Your objective -
Provide only the number of lines in the data below that contain the string "invalidSize".

Extracted data -
-- ==== Sys2Proof/Laws/Commands.lean ====
section
/-! SUPPORT. What the checks and each command can answer, said once: later proofs cite these and do not unfold a meaning. -/

namespace Sys2Proof.Machine

variable {s t : State}

/-- The state check lets the effect through. -/
theorem ifPrepared_of_prepared {i : Instr} {effect : State} (h : s.prepared = true) :
    s.ifPrepared i effect = .next effect := by simp [State.ifPrepared, h]

/-- The state check raises NotPrepared with the opcode. -/
theorem ifPrepared_of_unprepared {i : Instr} {effect : State} (h : s.prepared = false) :
    s.ifPrepared i effect = .next (s.raise .notPrepared 0#32 ((opcode i).setWidth 32)) := by
  simp [State.ifPrepared, h]

/-- The two answers of the state check. -/
theorem ifPrepared_cases {i : Instr} {effect : State} (h : s.ifPrepared i effect = .next t) :
    (s.prepared = true ∧ t = effect) ∨
      (s.prepared = false ∧ t = s.raise .notPrepared 0#32 ((opcode i).setWidth 32)) := by
  cases hp : s.prepared
  · rw [ifPrepared_of_unprepared hp] at h; cases h; exact .inr ⟨rfl, rfl⟩
  · rw [ifPrepared_of_prepared hp] at h; cases h; exact .inl ⟨rfl, rfl⟩

/-- `size AND (size - 1) = 0` on a non-zero 24-bit field says that it is a power of two (R192 (f)). -/
theorem and_pred_eq_zero_iff {size : BitVec 24} (h : size ≠ 0#24) :
    size &&& (size - 1#24) = 0#24 ↔ ∃ e, size.toNat = 2 ^ e := by
  have hp : 1 ≤ size.toNat := by
    rcases Nat.eq_zero_or_pos size.toNat with h' | h'
    · exact absurd (BitVec.eq_of_toNat_eq (by simpa using h')) h
    · exact h'
  have hs : (size - 1#24).toNat = size.toNat - 1 := by
    rw [BitVec.toNat_sub_of_le (by simpa [BitVec.le_def] using hp)]; rfl
  rw [← BitVec.toNat_inj, BitVec.toNat_and, hs]
  exact Nat.and_sub_one_eq_zero_iff_isPowerOfTwo (by omega)

/-- PREPARE's operand check lets exactly the valid sizes through. -/
theorem invalidSize_eq_false_iff (size : BitVec 24) : s.invalidSize size = false ↔ s.validSize size := by
  unfold State.invalidSize State.validSize State.nMax
  by_cases h0 : size = 0#24
  · subst h0
    constructor
    · simp
    · rintro ⟨e, he, -⟩; have := Nat.two_pow_pos e; simp at he; omega
  · simp only [Bool.or_eq_false_iff, decide_eq_false_iff_not, not_lt, bne_eq_false_iff_eq, and_pred_eq_zero_iff h0, h0,
      not_false_eq_true, true_and]
    constructor
    · rintro ⟨h1, e, he⟩; rw [he] at h1; exact ⟨e, he, (Nat.pow_le_pow_iff_right (by norm_num)).1 h1⟩
    · rintro ⟨e, he, hl⟩; exact ⟨by rw [he]; exact Nat.pow_le_pow_right (by norm_num) hl, e, he⟩

/-- The effect of SETIN. -/
def setinEffect (idx : BitVec 24) (s : State) : State :=
  ({ s with ibuf := Memory.write s.ibuf idx.toNat s.readData }.nextDraw).respondOk 0#32 0#32

/-- The effect of GETIN and GETOUT on an element `z`. -/
def getEffect (z : Cplx Scalar) (s : State) : State := ((s.writeData z).nextDraw).respondOk 0#32 0#32

/-- The effect of RUN. -/
def runEffect (d : Direction) (s : State) : State := ((s.runTransform d).nextDraw).respondOk 0#32 0#32

/-- The effect of PREPARE. -/
def prepareEffect (rdx : Radix) (size : BitVec 24) (s : State) : State :=
  (((s.setPrepared rdx size).forgetMemories).buildTables rdx size.toNat).respondOk 0#32 0#32

/-- The effect of DISPOSE. -/
def disposeEffect (s : State) : State := { s with status := 0#32, n := 0#32 }.forgetMemories.respondOk 0#32 0#32

/-- Everything that executing a command can do (R191, R229): it takes one of the five faults, each under its cause, or it has
its effect. There is no other answer. -/
theorem exec_cases (i : Instr) (s : State) :
    (∃ rdx size, i = .prepare rdx size ∧ s.invalidSize size = true ∧
      exec i s = .next (s.raise .invalidSize (BitVec.ofNat 32 s.nMax) (zext size))) ∨
    (∃ rdx size, i = .prepare rdx size ∧ s.invalidSize size = false ∧ exec i s = .next (prepareEffect rdx size s)) ∨
    (∃ idx, i = .setin idx ∧ s.prepared = true ∧ idx.toNat < s.n.toNat ∧ exec i s = .next (setinEffect idx s)) ∨
    (∃ idx, i = .getin idx ∧ s.prepared = true ∧ idx.toNat < s.n.toNat ∧
      exec i s = .next (getEffect (s.readElement s.ibuf idx.toNat) s)) ∨
    (∃ idx, i = .getout idx ∧ s.prepared = true ∧ idx.toNat < s.n.toNat ∧
      exec i s = .next (getEffect (s.readElement s.obuf idx.toNat) s)) ∨
    (∃ idx, (i = .setin idx ∨ i = .getin idx ∨ i = .getout idx) ∧ s.prepared = true ∧ s.n.toNat ≤ idx.toNat ∧
      exec i s = .next (s.raise .indexRange s.n (zext idx))) ∨
    (∃ d len, i = .run d len ∧ s.prepared = true ∧ zext len = s.n ∧ exec i s = .next (runEffect d s)) ∨
    (∃ d len, i = .run d len ∧ s.prepared = true ∧ zext len ≠ s.n ∧
      exec i s = .next (s.raise .lengthMismatch s.n (zext len))) ∨
    ((∃ idx, i = .setin idx ∨ i = .getin idx ∨ i = .getout idx ∨ ∃ d, i = .run d idx) ∧ s.prepared = false ∧
      exec i s = .next (s.raise .notPrepared 0#32 ((opcode i).setWidth 32))) ∨
    (i = .dispose ∧ exec i s = .next (disposeEffect s)) ∨
    (∃ csr r, i = .rdcsr csr ∧ csrOfNumber csr = some r ∧ exec i s = .next (s.respondOk (s.readCsr r) 0#32)) ∨
    (∃ csr, i = .rdcsr csr ∧ csrOfNumber csr = none ∧
      exec i s = .next (s.raise .illegalCommand 0#32 (encode (.rdcsr csr)))) := by
  cases i with
  | prepare rdx size =>
    cases h : s.invalidSize size
    · exact .inr (.inl ⟨rdx, size, rfl, h, by simp [exec, execPrepare, h, prepareEffect]⟩)
    · exact .inl ⟨rdx, size, rfl, h, by simp [exec, execPrepare, h]⟩
  | setin idx =>
    cases hp : s.prepared
    · exact .inr (.inr (.inr (.inr (.inr (.inr (.inr (.inr (.inl ⟨⟨idx, .inl rfl⟩, rfl, ifPrepared_of_unprepared hp⟩))))))))
    · by_cases hi : idx.toNat < s.n.toNat
      · exact .inr (.inr (.inl ⟨idx, rfl, rfl, hi, by
          simp [exec, execSetin, ifPrepared_of_prepared hp, State.ifInRange, hi, setinEffect]⟩))
      · exact .inr (.inr (.inr (.inr (.inr (.inl ⟨idx, .inl rfl, rfl, not_lt.mp hi, by
          simp [exec, execSetin, ifPrepared_of_prepared hp, State.ifInRange, hi]⟩)))))
  | getin idx =>
    cases hp : s.prepared
    · exact .inr (.inr (.inr (.inr (.inr (.inr (.inr (.inr (.inl ⟨⟨idx, .inr (.inl rfl)⟩, rfl, ifPrepared_of_unprepared hp⟩))))))))
    · by_cases hi : idx.toNat < s.n.toNat
      · exact .inr (.inr (.inr (.inl ⟨idx, rfl, rfl, hi, by
          simp [exec, execGetin, ifPrepared_of_prepared hp, State.ifInRange, hi, getEffect]⟩)))
      · exact .inr (.inr (.inr (.inr (.inr (.inl ⟨idx, .inr (.inl rfl), rfl, not_lt.mp hi, by
          simp [exec, execGetin, ifPrepared_of_prepared hp, State.ifInRange, hi]⟩)))))
  | run d len =>
    cases hp : s.prepared
    · exact .inr (.inr (.inr (.inr (.inr (.inr (.inr (.inr (.inl
        ⟨⟨len, .inr (.inr (.inr ⟨d, rfl⟩))⟩, rfl, ifPrepared_of_unprepared hp⟩))))))))
    · by_cases hl : zext len = s.n
      · exact .inr (.inr (.inr (.inr (.inr (.inr (.inl ⟨d, len, rfl, rfl, hl, by
          simp [exec, execRun, ifPrepared_of_prepared hp, State.ifLength, hl, runEffect]⟩))))))
      · exact .inr (.inr (.inr (.inr (.inr (.inr (.inr (.inl ⟨d, len, rfl, rfl, hl, by
          simp [exec, execRun, ifPrepared_of_prepared hp, State.ifLength, hl]⟩)))))))
  | getout idx =>
    cases hp : s.prepared
    · exact .inr (.inr (.inr (.inr (.inr (.inr (.inr (.inr (.inl
        ⟨⟨idx, .inr (.inr (.inl rfl))⟩, rfl, ifPrepared_of_unprepared hp⟩))))))))
    · by_cases hi : idx.toNat < s.n.toNat
      · exact .inr (.inr (.inr (.inr (.inl ⟨idx, rfl, rfl, hi, by
          simp [exec, execGetout, ifPrepared_of_prepared hp, State.ifInRange, hi, getEffect]⟩))))
      · exact .inr (.inr (.inr (.inr (.inr (.inl ⟨idx, .inr (.inr rfl), rfl, not_lt.mp hi, by
          simp [exec, execGetout, ifPrepared_of_prepared hp, State.ifInRange, hi]⟩)))))
  | dispose => exact .inr (.inr (.inr (.inr (.inr (.inr (.inr (.inr (.inr (.inl ⟨rfl, rfl⟩)))))))))
  | rdcsr csr =>
    cases h : csrOfNumber csr with
    | some r =>
      exact .inr (.inr (.inr (.inr (.inr (.inr (.inr (.inr (.inr (.inr (.inl ⟨csr, r, rfl, h, by
        simp [exec, execRdcsr, h]⟩))))))))))
    | none =>
      exact .inr (.inr (.inr (.inr (.inr (.inr (.inr (.inr (.inr (.inr (.inr ⟨csr, rfl, h, by
        simp [exec, execRdcsr, h]⟩))))))))))

/-- What a step does with the host's next input (R264). -/
theorem step_cons {input : HostInput} {rest : List HostInput} (h : s.inputs = input :: rest) :
    step s = takeInput input { s with inputs := rest } := by simp [step, h]

/-- A step with no input waits. -/
theorem step_nil (h : s.inputs = []) : step s = .next (idle s) := by simp [step, h]

/-- A legal word runs its command. -/
theorem presentWord_legal {w : Word} {i : Instr} (h : decode w = .legal i) (s : State) :
    presentWord w s = exec i s := by simp [presentWord, h]

/-- An illegal word raises IllegalCommand with the word. -/
theorem presentWord_illegal {w : Word} {why : Illegal} (h : decode w = .illegal why) (s : State) :
    presentWord w s = .next (s.raise .illegalCommand 0#32 w) := by simp [presentWord, h]

/-- Everything that a step can do (R264): wait, reset, a host move, IllegalCommand, or a command on the state from which the
word has been taken. -/
theorem step_cases (h : step s = .next t) :
    (s.inputs = [] ∧ t = idle s) ∨
    (∃ rest, s.inputs = .reset :: rest ∧ t = State.resetEvent { s with inputs := rest }) ∨
    (∃ re im rest, s.inputs = .writeData re im :: rest ∧ t = hostWriteData re im { s with inputs := rest }) ∨
    (∃ rest, s.inputs = .readData :: rest ∧ t = hostReadData { s with inputs := rest }) ∨
    (∃ w rest why, s.inputs = .command w :: rest ∧ decode w = .illegal why ∧
      t = State.raise { s with inputs := rest } .illegalCommand 0#32 w) ∨
    (∃ w rest i, s.inputs = .command w :: rest ∧ decode w = .legal i ∧ exec i { s with inputs := rest } = .next t) := by
  cases hi : s.inputs with
  | nil => rw [step_nil hi] at h; cases h; exact .inl ⟨rfl, rfl⟩
  | cons input rest =>
    rw [step_cons hi] at h
    cases input with
    | command w =>
      change presentWord w _ = _ at h
      cases hd : decode w with
      | illegal why =>
        rw [presentWord_illegal hd] at h; cases h
        exact .inr (.inr (.inr (.inr (.inl ⟨w, rest, why, rfl, hd, rfl⟩))))
      | legal i =>
        rw [presentWord_legal hd] at h
        exact .inr (.inr (.inr (.inr (.inr ⟨w, rest, i, rfl, hd, h⟩))))
    | writeData re im => cases h; exact .inr (.inr (.inl ⟨re, im, rest, rfl, rfl⟩))
    | readData => cases h; exact .inr (.inr (.inr (.inl ⟨rest, rfl, rfl⟩)))
    | reset => cases h; exact .inr (.inl ⟨rest, rfl, rfl⟩)

/-- A 24-bit field equals a register when the numbers are equal (R77). -/
theorem zext_eq_iff {field : BitVec 24} {r : Word} : zext field = r ↔ field.toNat = r.toNat := by
  rw [← BitVec.toNat_inj, zext, BitVec.toNat_setWidth, Nat.mod_eq_of_lt (by omega)]

end Sys2Proof.Machine
end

Response to the task -
6